What the exercise asks:
Give the records again in full, exactly as written.

Segment Start: Data in this exercise

-- ==== Sys2Proof/Tests/Slice0.lean ====
section
/-!
SUPPORT. The model's own tests: ill-formed terms refused, words written out from the opcode map, at most two steps per
instruction with results from the spec's vectors (section 2 of 95_test_vectors.md), and a witness for the hypotheses of
each obligation that has some.
-/

namespace Sys2Proof.Tests

open Sys2Proof.Machine

/-! ### Helpers -/

/-- A running core with given registers, pc, end-of-stack boundary and memory, no timer event in its next step. -/
def core (regs : Vector Byte 8) (pc eos : Nat := 0) (mem : Memory := []) : State :=
  { State.reset with regs := regs, pc := pc, eos := eos, mem := mem, ticks := [false] }

/-- The next state, if there is one. -/
def nextOf : StepOutcome → Option State
  | .next s => some s
  | .fault _ => none
  | .refused _ => none

/-- One number seen in the next state. -/
def see (o : StepOutcome) (f : State → Nat) : Option Nat := (nextOf o).map f

/-- The status of the next state. -/
def statusOf (o : StepOutcome) : Option RunStatus := (nextOf o).map State.status

/-! ### WellFormed refuses an ill-formed term for each check -/

theorem test_illFormed_add : Instr.wellFormed (.add 8 0) = false ∧ Instr.wellFormed (.add 0 8) = false := by decide
theorem test_illFormed_mul : Instr.wellFormed (.mul 8 0) = false ∧ Instr.wellFormed (.mul 0 8) = false := by decide
theorem test_illFormed_cmp : Instr.wellFormed (.cmp 9 0) = false ∧ Instr.wellFormed (.cmp 0 9) = false := by decide
theorem test_illFormed_st : Instr.wellFormed (.st 255 0) = false ∧ Instr.wellFormed (.st 0 255) = false := by decide
theorem test_illFormed_ldi : Instr.wellFormed (.ldi 8 0) = false ∧ Instr.wellFormed (.ldi 7 255) = true := by decide
theorem test_illFormed_oneRegister :
    [Instr.push 8, .pop 8, .call 8, .jmp 8, .jeq 8, .jne 8, .prn 8].all (fun i => !i.wellFormed) = true := by decide
theorem test_wellFormed_noOperand : Instr.wellFormed .ret = true ∧ Instr.wellFormed .hlt = true := by decide

/-! ### Decoding of words written out from the opcode map (R57) -/

theorem test_decode_add : decode [0b10100000, 0, 1] = .ok (.add 0 1, []) := by rfl
theorem test_decode_mul : decode [0b10100010, 2, 3] = .ok (.mul 2 3, []) := by rfl
theorem test_decode_cmp : decode [0b10100111, 0, 2] = .ok (.cmp 0 2, []) := by rfl
theorem test_decode_push : decode [0b01000101, 4] = .ok (.push 4, []) := by rfl
theorem test_decode_pop : decode [0b01000110, 5] = .ok (.pop 5, []) := by rfl
theorem test_decode_call : decode [0b01010000, 6] = .ok (.call 6, []) := by rfl
theorem test_decode_ret : decode [0b00010001] = .ok (.ret, []) := by rfl
theorem test_decode_jmp : decode [0b01010100, 3] = .ok (.jmp 3, []) := by rfl
theorem test_decode_jeq : decode [0b01010101, 4] = .ok (.jeq 4, []) := by rfl
theorem test_decode_jne : decode [0b01010110, 7] = .ok (.jne 7, []) := by rfl
theorem test_decode_ldi : decode [0b10000010, 3, 0xAB] = .ok (.ldi 3 0xAB, []) := by rfl
theorem test_decode_st : decode [0b10000100, 0, 1] = .ok (.st 0 1, []) := by rfl
theorem test_decode_prn : decode [0b01000111, 2] = .ok (.prn 2, []) := by rfl
theorem test_decode_hlt : decode [0b00000001] = .ok (.hlt, []) := by rfl

/-- R62: a register operand of 8 decodes. R55: bytes beyond the count are not taken. -/
theorem test_decode_rest : decode [0x45, 8, 0xFF] = .ok (.push 8, [0xFF]) := by rfl

/-- R53, R59, R61 (V2, V3, V4). -/
theorem test_decode_unknown :
    decode [0x00] = .error (.unknownInstruction 0x00) ∧ decode [0xC0, 0, 0] = .error (.unknownInstruction 0xC0) ∧
      decode [0x83, 0, 0] = .error (.unknownInstruction 0x83) := ⟨rfl, rfl, rfl⟩

/-- A sequence that ends before its instruction does. -/
theorem test_decode_truncated : decode [0xA0, 0] = .error .truncated ∧ decode [] = .error .truncated := ⟨rfl, rfl⟩

/-- The opcode table's numbering: the second byte is bits 15..8. -/
theorem test_decodeTableWord : decodeTableWord 24 0x010082 = some (.ldi 0 1) ∧ decodeTableWord 8 0x82 = some (.ldi 0 0) := by
  decide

Segment End: Data in this exercise

Response to this task:
-- ==== Sys2Proof/Tests/Slice0.lean ====
section
/-!
SUPPORT. The model's own tests: ill-formed terms refused, words written out from the opcode map, at most two steps per
instruction with results from the spec's vectors (section 2 of 95_test_vectors.md), and a witness for the hypotheses of
each obligation that has some.
-/

namespace Sys2Proof.Tests

open Sys2Proof.Machine

/-! ### Helpers -/

/-- A running core with given registers, pc, end-of-stack boundary and memory, no timer event in its next step. -/
def core (regs : Vector Byte 8) (pc eos : Nat := 0) (mem : Memory := []) : State :=
  { State.reset with regs := regs, pc := pc, eos := eos, mem := mem, ticks := [false] }

/-- The next state, if there is one. -/
def nextOf : StepOutcome → Option State
  | .next s => some s
  | .fault _ => none
  | .refused _ => none

/-- One number seen in the next state. -/
def see (o : StepOutcome) (f : State → Nat) : Option Nat := (nextOf o).map f

/-- The status of the next state. -/
def statusOf (o : StepOutcome) : Option RunStatus := (nextOf o).map State.status

/-! ### WellFormed refuses an ill-formed term for each check -/

theorem test_illFormed_add : Instr.wellFormed (.add 8 0) = false ∧ Instr.wellFormed (.add 0 8) = false := by decide
theorem test_illFormed_mul : Instr.wellFormed (.mul 8 0) = false ∧ Instr.wellFormed (.mul 0 8) = false := by decide
theorem test_illFormed_cmp : Instr.wellFormed (.cmp 9 0) = false ∧ Instr.wellFormed (.cmp 0 9) = false := by decide
theorem test_illFormed_st : Instr.wellFormed (.st 255 0) = false ∧ Instr.wellFormed (.st 0 255) = false := by decide
theorem test_illFormed_ldi : Instr.wellFormed (.ldi 8 0) = false ∧ Instr.wellFormed (.ldi 7 255) = true := by decide
theorem test_illFormed_oneRegister :
    [Instr.push 8, .pop 8, .call 8, .jmp 8, .jeq 8, .jne 8, .prn 8].all (fun i => !i.wellFormed) = true := by decide
theorem test_wellFormed_noOperand : Instr.wellFormed .ret = true ∧ Instr.wellFormed .hlt = true := by decide

/-! ### Decoding of words written out from the opcode map (R57) -/

theorem test_decode_add : decode [0b10100000, 0, 1] = .ok (.add 0 1, []) := by rfl
theorem test_decode_mul : decode [0b10100010, 2, 3] = .ok (.mul 2 3, []) := by rfl
theorem test_decode_cmp : decode [0b10100111, 0, 2] = .ok (.cmp 0 2, []) := by rfl
theorem test_decode_push : decode [0b01000101, 4] = .ok (.push 4, []) := by rfl
theorem test_decode_pop : decode [0b01000110, 5] = .ok (.pop 5, []) := by rfl
theorem test_decode_call : decode [0b01010000, 6] = .ok (.call 6, []) := by rfl
theorem test_decode_ret : decode [0b00010001] = .ok (.ret, []) := by rfl
theorem test_decode_jmp : decode [0b01010100, 3] = .ok (.jmp 3, []) := by rfl
theorem test_decode_jeq : decode [0b01010101, 4] = .ok (.jeq 4, []) := by rfl
theorem test_decode_jne : decode [0b01010110, 7] = .ok (.jne 7, []) := by rfl
theorem test_decode_ldi : decode [0b10000010, 3, 0xAB] = .ok (.ldi 3 0xAB, []) := by rfl
theorem test_decode_st : decode [0b10000100, 0, 1] = .ok (.st 0 1, []) := by rfl
theorem test_decode_prn : decode [0b01000111, 2] = .ok (.prn 2, []) := by rfl
theorem test_decode_hlt : decode [0b00000001] = .ok (.hlt, []) := by rfl

/-- R62: a register operand of 8 decodes. R55: bytes beyond the count are not taken. -/
theorem test_decode_rest : decode [0x45, 8, 0xFF] = .ok (.push 8, [0xFF]) := by rfl

/-- R53, R59, R61 (V2, V3, V4). -/
theorem test_decode_unknown :
    decode [0x00] = .error (.unknownInstruction 0x00) ∧ decode [0xC0, 0, 0] = .error (.unknownInstruction 0xC0) ∧
      decode [0x83, 0, 0] = .error (.unknownInstruction 0x83) := ⟨rfl, rfl, rfl⟩

/-- A sequence that ends before its instruction does. -/
theorem test_decode_truncated : decode [0xA0, 0] = .error .truncated ∧ decode [] = .error .truncated := ⟨rfl, rfl⟩

/-- The opcode table's numbering: the second byte is bits 15..8. -/
theorem test_decodeTableWord : decodeTableWord 24 0x010082 = some (.ldi 0 1) ∧ decodeTableWord 8 0x82 = some (.ldi 0 0) := by
  decide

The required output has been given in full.